| John DiNicola Principal |
CHARACTER EDUCATION COUNTS AT UNION AVENUE SCHOOL
JUST AS IMPORTANT AS READING, WRITING, AND ARITHMETIC IS HOW WE TREAT EACH OTHER AS PEOPLE. Social Skills is our character education training program that has been a part of our school over 8 years. Social Skills involves the introduction of learned behaviors that enable a person to interact in ways that are beneficial to one's self and others. Teachers introduce a new skill each week. Skills include listening, asking for help, saying thank you, asking a question, beginning a question, apologizing, dealing with anger, accepting consequences, and over 50 others that you can find in your 1st and 2nd graders' planners. The skills are divided into five groups: Classroom Survival, Friendship-Making, Dealing with Feelings, Alternatives to Aggression, and Dealing with Stress. Our 2nd graders have begun a program that integrates writing and character education. This daily writing exercise covers themes including HONESTY, HONOR, RESPECT, ACCOUNTABILITY, EXCELLENCE, SELF-CONTROL, FAIRNESS, CARING, and CIVILITY. Our character education program permeates every aspect of school life in our K-2 building.
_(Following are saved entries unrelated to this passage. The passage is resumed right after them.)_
-- ==== Sys2Proof/Tests/Slice0.lean ====
section
/-!
SUPPORT. Small tests. Expected values are the spec's own: its worked encodings (30 section 5), its source
examples S-1 to S-13 and its derived vectors (95), named at each test. The witnesses at the end show, for each
statement that has hypotheses, a state and operands that meet them together.
-/
namespace Sys2Proof.Tests

open Sys2Proof.Machine

/-! ### Helpers -/

/-- An idle instance with a command over a buffer presented. -/
def demo (cmd : CmdWord) (b : List Byte) (alloc : Bool) : State :=
  State.reset.present cmd b alloc

/-- The same, one event a step. -/
def demoEvent (cmd : CmdWord) (b : List Byte) (alloc : Bool) : State := (demo cmd b alloc).withGrain .event

/-- The state after `k` steps. -/
def after (k : Nat) (s : State) : State :=
  match runSteps k s with
  | .next t => t
  | .fault _ => s
  | .refused _ => s

/-- A HEXENC command in flight, with a second one presented and its buffer changed since. -/
def waiting : State :=
  ((after 1 (demoEvent 0x20000#18 [0x1A#8] true)).present 0x20000#18 [0x00#8] true).hostWriteInput 0 0x2B#8

/-- The response an outcome delivers. -/
def answer (o : Host.Outcome State Fault Refusal) : Option Response :=
  match o with
  | .next t => t.response
  | .fault _ => none
  | .refused _ => none

/-! ### Well-formedness -/

/-- 30 R53: LEN has LEN_W bits, 2^LEN_W - 1 fits and 2^LEN_W does not. -/
theorem test_len_bound : lenFits 4 15 = true ∧ lenFits 4 16 = false := by decide

/-- 30 R50: CMD has 18 bits. -/
theorem test_cmd_bound : cmdFits 0x3FFFF = true ∧ cmdFits 0x40000 = false := by decide

/-- 30 R59: no instruction is ill-formed. -/
theorem test_every_instr_wf : ∀ i : Instr, i.wf = true := by intro i; cases i <;> rfl

/-! ### Decoding, words written out from 30 R50 and R51 -/

theorem test_decode_decrypt :
    decodeTableWord 24 0b00_1101100101110001 = some (.decrypt 55665#16) := by decide

theorem test_decode_encrypt :
    decodeTableWord 24 0b01_1101100101110001 = some (.encrypt 55665#16) := by decide

theorem test_decode_hexenc :
    decodeTableWord 24 0b10_0000000000000000 = some (.hexenc 0#16) := by decide

theorem test_decode_hexdec :
    decodeTableWord 24 0b11_1111111111111111 = some (.hexdec 65535#16) := by decide

theorem test_encode_words :
    encode (.encrypt 55665#16) = [0x1D971#18] ∧ encode (.decrypt 65535#16) = [0x0FFFF#18] := by decide

/-- 30 R63: `DECRYPT r0=EEXEC_SEED` is an ordinary DECRYPT with CMD = 0x0D971. -/
theorem test_encode_seed : encodeCmd (.decrypt Config.eexecSeed) = 0x0D971#18 := by decide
School rules and routines, which are an important resource for our skills, are
posted everywhere. Social Skills are reinforced in lunch, assembly, recess,
and in the classroom. Many "incidents" involving scenarios that are
the same as those covered in class are handled with the students' being asked
to use their social skills in order to solve a problem.
The use of social skills is rewarded in our school's "Caught Being Good"
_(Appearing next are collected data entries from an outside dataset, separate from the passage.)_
-- ==== Sys2Proof/Machine/Tiers.lean ====
section
/-! DEFINITION. The first bytes of a form, as the tag step executes them (spec/41_decode.md R85) once the input
stream supplied the byte: the tiers of spec/30_encoding.md R55 and R56, and the illegal first bytes of R59. -/

namespace Sys2Proof.Machine

open Sys2Proof

/-- `TIER0_32`: `0ppppppp`, the value is `p` (R55, R81). -/
def execTier0W32 (p : BitVec 7) (s : State) : Result := acceptTag .w32 0 (0b0#1 ++ p) s

/-- `TIER1_32`: `10pppppp` (R55). -/
def execTier1W32 (p : BitVec 6) (s : State) : Result := acceptTag .w32 1 (0b10#2 ++ p) s

/-- `TIER2_32`: `110ppppp` (R55). -/
def execTier2W32 (p : BitVec 5) (s : State) : Result := acceptTag .w32 2 (0b110#3 ++ p) s

/-- `TIER3_32`: `1110pppp` (R55). -/
def execTier3W32 (p : BitVec 4) (s : State) : Result := acceptTag .w32 3 (0b1110#4 ++ p) s

/-- `TIER4_ESC32`: `11110000` exactly (R55, R61). -/
def execTier4Esc32 (s : State) : Result := acceptTag .w32 4 0xF0 s

/-- `ILLEGAL_TAG32`, row 0xF1/0xFF (R59, R94). -/
def execIllegalTagF1 (b0 : Byte) (s : State) : Result := rejectTag .w32 b0 s

/-- `ILLEGAL_TAG32`, row 0xF2/0xFE (R59, R94). -/
def execIllegalTagF2 (b0 : Byte) (s : State) : Result := rejectTag .w32 b0 s

/-- `ILLEGAL_TAG32`, row 0xF4/0xFC (R59, R94). -/
def execIllegalTagF4 (b0 : Byte) (s : State) : Result := rejectTag .w32 b0 s

/-- `ILLEGAL_TAG32`, row 0xF8/0xF8 (R59, R94). -/
def execIllegalTagF8 (b0 : Byte) (s : State) : Result := rejectTag .w32 b0 s

/-- `TIER0_64`: `0ppppppp`, the value is `p` (R56, R81). -/
def execTier0W64 (p : BitVec 7) (s : State) : Result := acceptTag .w64 0 (0b0#1 ++ p) s

/-- `TIER1_64`: `10pppppp` (R56). -/
def execTier1W64 (p : BitVec 6) (s : State) : Result := acceptTag .w64 1 (0b10#2 ++ p) s

/-- `TIER2_64`: `110ppppp` (R56). -/
def execTier2W64 (p : BitVec 5) (s : State) : Result := acceptTag .w64 2 (0b110#3 ++ p) s

/-- `TIER3_64`: `1110pppp` (R56). -/
def execTier3W64 (p : BitVec 4) (s : State) : Result := acceptTag .w64 3 (0b1110#4 ++ p) s

/-- `TIER4_64`: `11110ppp` (R56). -/
def execTier4W64 (p : BitVec 3) (s : State) : Result := acceptTag .w64 4 (0b11110#5 ++ p) s

/-- `TIER5_64`: `111110pp` (R56). -/
def execTier5W64 (p : BitVec 2) (s : State) : Result := acceptTag .w64 5 (0b111110#6 ++ p) s

/-- `TIER6_64`: `1111110p` (R56). -/
def execTier6W64 (p : BitVec 1) (s : State) : Result := acceptTag .w64 6 (0b1111110#7 ++ p) s

/-- `TIER7_64`: `11111110`, no payload bit in the first byte (R56). -/
def execTier7W64 (s : State) : Result := acceptTag .w64 7 0xFE s

/-- `TIER8_ESC64`: `11111111` (R56, R61). -/
def execTier8Esc64 (s : State) : Result := acceptTag .w64 8 0xFF s

end Sys2Proof.Machine
end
program. When the teacher sees a child demonstrating the proper execution of
a skill in a real life situation, the child is rewarded - he or she is "caught
being good." The child's name goes on a slip of paper indicating the date
and the skill mastered. The child goes to the main office and puts the paper
into a jar. At the end of the month, a special social skills assembly is conducted
in which all of the children in the jar are recognized in front of the entire
student body. They then pose for a group picture with the principal. One copy
of the picture is sent home while another is posted in the main lobby. Then,
five students are chosen at random from the jar for a special pizza lunch with
the principal the next day. The assembly also features two classes demonstrating
a role-play that they had practiced just for the occasion.